Imagine it’s the last series of the regular season, a playoff berth is on the line, and your best player gets so drunk the night before a game that he’s three times over the legal limit for driving, gets taken to the police station at 6 a.m. after a fight with his wife and then comes to the ballpark still drunk.
He goes 0-4 and strands six runners on base in a 5-1 loss. His club wins the next game but winds up missing the postseason after losing Game 163.
Would you want this player on your team?
It’s a question the Tigers are asking themselves about Miguel Cabrera this offseason, and it’s a question other teams — including the Red Sox — could be asking themselves if Detroit puts Cabrera on the trading block.
There is no denying Cabrera’s talent on a baseball field. The 26-year-old first baseman is a .311 career hitter and already has 209 home runs and 753 RBIs in seven seasons. He is a four-time All-Star and owns a World Series ring.

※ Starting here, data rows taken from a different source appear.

/-- Every register and flag outside the list is as it was. -/
structure Frame (ws : List Reg) (s t : State) : Prop where
  a : .a ∉ ws → t.a = s.a
  x : .x ∉ ws → t.x = s.x
  y : .y ∉ ws → t.y = s.y
  sp : .sp ∉ ws → t.sp = s.sp
  pc : .pc ∉ ws → t.pc = s.pc
  c : .c ∉ ws → t.p.c = s.p.c
  z : .zn ∉ ws → t.p.z = s.p.z
  n : .zn ∉ ws → t.p.n = s.p.n
  v : .v ∉ ws → t.p.v = s.p.v
  i : .i ∉ ws → t.p.i = s.p.i
  d : .d ∉ ws → t.p.d = s.p.d

variable {ws : List Reg} {s t : State}

theorem Frame.refl (ws : List Reg) (s : State) : Frame ws s s := by
  constructor <;> exact fun _ => rfl

/-- A frame against the staged state is a frame against the start, but for PC. -/
theorem Frame.of_withPC {w : Addr} (h : Frame ws (s.withPC w) t) : Frame (.pc :: ws) s t where
  a hn := h.a (List.not_mem_of_not_mem_cons hn)
  x hn := h.x (List.not_mem_of_not_mem_cons hn)
  y hn := h.y (List.not_mem_of_not_mem_cons hn)
  sp hn := h.sp (List.not_mem_of_not_mem_cons hn)
  pc hn := absurd List.mem_cons_self hn
  c hn := h.c (List.not_mem_of_not_mem_cons hn)
  z hn := h.z (List.not_mem_of_not_mem_cons hn)
  n hn := h.n (List.not_mem_of_not_mem_cons hn)
  v hn := h.v (List.not_mem_of_not_mem_cons hn)
  i hn := h.i (List.not_mem_of_not_mem_cons hn)
  d hn := h.d (List.not_mem_of_not_mem_cons hn)

/-! ## Rules by the shape of their operand -/

theorem onSource_frame {f : Source → State → Staged State} {o : Operand} (hf : ∀ src t, f src s = .ok t → Frame ws s t)
    (h : onSource f o s = .ok t) : Frame ws s t := by
  unfold onSource at h
  split at h
  · exact hf _ _ h
  · exact hf _ _ h
  · cases h; exact .refl ws s

theorem onMemory_frame {f : MemMode → State → Staged State} {o : Operand} (hf : ∀ m t, f m s = .ok t → Frame ws s t)
    (h : onMemory f o s = .ok t) : Frame ws s t := by
  unfold onMemory at h
  split at h
  · exact hf _ _ h
  · cases h; exact .refl ws s

theorem read_frame {src : Source} {f : Byte → State} (hf : ∀ v, Frame ws s (f v))
    (h : (readSource src s >>= fun v => (pure (f v) : Staged State)) = .ok t) : Frame ws s t := by
  obtain ⟨v, rfl⟩ := read_bind_eq_ok h
  exact hf v

theorem modify_frame {m : MemMode} {g : Byte → Byte} {f : Byte × State → State}
    (hf : ∀ (v : Byte) (mem : Memory), Frame ws s (f (v, s.withMem mem)))
    (h : (modifyAt m g s >>= fun p => (pure (f p) : Staged State)) = .ok t) : Frame ws s t := by
  obtain ⟨ea, j, _, _, rfl⟩ := modify_bind_eq_ok h
  exact hf _ _

theorem storeTo_frame {m : MemMode} {v : Byte} (h : storeTo m v s = .ok t) : Frame ws s t := by
  obtain ⟨ea, k, _, _, rfl⟩ := storeTo_eq_ok h
  constructor <;> exact fun _ => rfl
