-- ==== Sys2Proof/Machine/State.lean ====
section
/-! DEFINITION. The state of the machine (spec/10_state.md R20), the reasons a step stops
(spec/60_exceptions.md R160 to R163), and the state after reset (R37). -/

namespace Sys2Proof.Machine

/-- The faults (spec/60_exceptions.md R160). A step that raises one has no successor (R165). -/
inductive Fault where
  /-- Raised by a byte access at `addr`, 65536 or above (R161): by the operand fetch of `LD A,(nn)`
  whose opcode stands at 0xFFFE, and by host use of the accessors (R169). Safe: the spec says that
  the machine stops here. -/
  | busFault (addr : Nat)
  /-- Raised by a step whose opcode byte `op`, fetched from `pc`, is unmapped (R162). Safe: the spec
  says that the machine stops here. -/
  | unimplementedOpcode (op : Byte) (pc : Word)
  deriving DecidableEq, Repr

/-- Refusals: no instruction of this model ends in one. -/
inductive Refusal where
  /-- Raised by an arm of `exec` whose instruction has no meaning yet; no arm is left so. Safe. -/
  | notModelled (mnemonic : String)
  deriving DecidableEq, Repr

/-- The architectural state: "exactly the following. No other state exists in the block"
(spec/10_state.md R20). -/
structure State where
  /-- The accumulator (R21). -/
  a : Byte
  /-- General register (R21). -/
  b : Byte
  /-- General register (R21). -/
  c : Byte
  /-- General register (R21). -/
  d : Byte
  /-- General register (R21). -/
  e : Byte
  /-- General register (R21). -/
  h : Byte
  /-- General register (R21). -/
  l : Byte
  /-- Flags, in bits 7 to 4 (R27). -/
  f : Byte
  /-- Program counter (R24). -/
  pc : Word
  /-- Stack pointer (R26). -/
  sp : Word
  /-- Machine cycles of the last operation (R30). -/
  m : Nat
  /-- Clock ticks of the last operation (R30). -/
  t : Nat
  /-- The Memory Bus (R34). -/
  mem : Memory
  deriving DecidableEq, Repr

/-- The state after construction and the power-on Reset (R37, spec/70_reset_and_hazards.md R190,
R191): everything zero, `pc` at 0x0000, no byte of memory written. -/
def State.reset : State where
  a := 0x00#8
  b := 0x00#8
  c := 0x00#8
  d := 0x00#8
  e := 0x00#8
  h := 0x00#8
  l := 0x00#8
  f := 0x00#8
  pc := 0x0000#16
  sp := 0x0000#16
  m := 0
  t := 0
  mem := []

/-- The outcome of an operation or a step. -/
abbrev Result := Host.Outcome State Fault Refusal

end Sys2Proof.Machine
end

If he keeps producing at that rate, he will have a plaque in Cooperstown one day.
But will he keep producing at that rate?
A few years ago, there were concerns about his weight. Now there are shadows of doubt about his focus.
Cabrera is guaranteed $126 million over the next six years. That’s a lot of money to spend on someone who might — or might not – be disciplined.
The Cabrera case raises a larger issue about character in general.
How important is character? When evaluating great players, how much consideration should be given to mental makeup, what makes them tick, how they conduct themselves, what doesn’t show up in box scores, their personality?
It’s a very subjective argument.
The Oakland Raiders of the mid-1970s had a roster that would have given the Hells Angels a good fight in a bar brawl, and they won a Super Bowl.
The Oakland A’s dynasty of the 1970s was known for beating each other up as much as punishing the opposition.
And Babe Ruth might have played harder off the field than on it, and he was one of the best players in baseball history.
That is just the starting point. The list of professional athletes who have burned the candle at both ends is longer than the Dead Sea Scrolls. "I could tell you some stories" was invented for pro jocks. Most of them are not reading The New York Times every morning, and some of them have probably even used a swear word once or twice before.
Having good manners is not a prerequisite to being a star. Immoral behavior doesn’t preclude entry into any sports Hall of Fame. But there’s a big difference between being a Bible-thumping teetotaler and a good teammate.
A good teammate doesn’t have to be in bed by 11 with the lights out or get a nomination for Father of the Year. A good teammate doesn’t have to help old ladies cross the street or rescue stray dogs from burning buildings. A good teammate doesn’t have to volunteer at a homeless shelter on off days, read to the blind in the offseason or create a charitable foundation to end world hunger.
All of that is nice, but at the end of the day, a good teammate just has to be trusted to give his best effort every time he puts on the uniform. The sad truth is that players are not getting paid to be role models or first-class citizens (some chose to be, but it is not an obligation). They are getting paid to produce, put fans in the seats and help win championships.
That means avoiding trouble and being responsible. What players do out of the spotlight is their own business, and no one has the right to tell anyone how they should behave. But a good teammate owes it to his teammates and any organization to come ready to play every day (replace "play" with "work" and this applies to everybody).
Cabrera let a whole lot of people down the first weekend of October — his team, Tigers fans, the city of Detroit, Major League Baseball and himself.
Cabrera wasn’t the only reason the Tigers collapsed at the finish line, but it didn’t help to have their cleanup hitter three sheets to the wind at the most crucial point of the season.
Cabrera has had some time to reflect on the ramifications of his actions. Maybe it was just one bad day. Maybe he's struggling with demons.
Like all athletes, Cabrera puts his pants on one leg at a time. And like the rest of us, athletes are prone to the same human failings, pressures and stress we all face as part of daily life. Certain traits increase the odds of surviving the grind.
It’s easy to forget this when you see someone hit a baseball 450 feet.
But character is an important intangible to think about during the hot stove season. Lack of it can do more damage than the worst slump.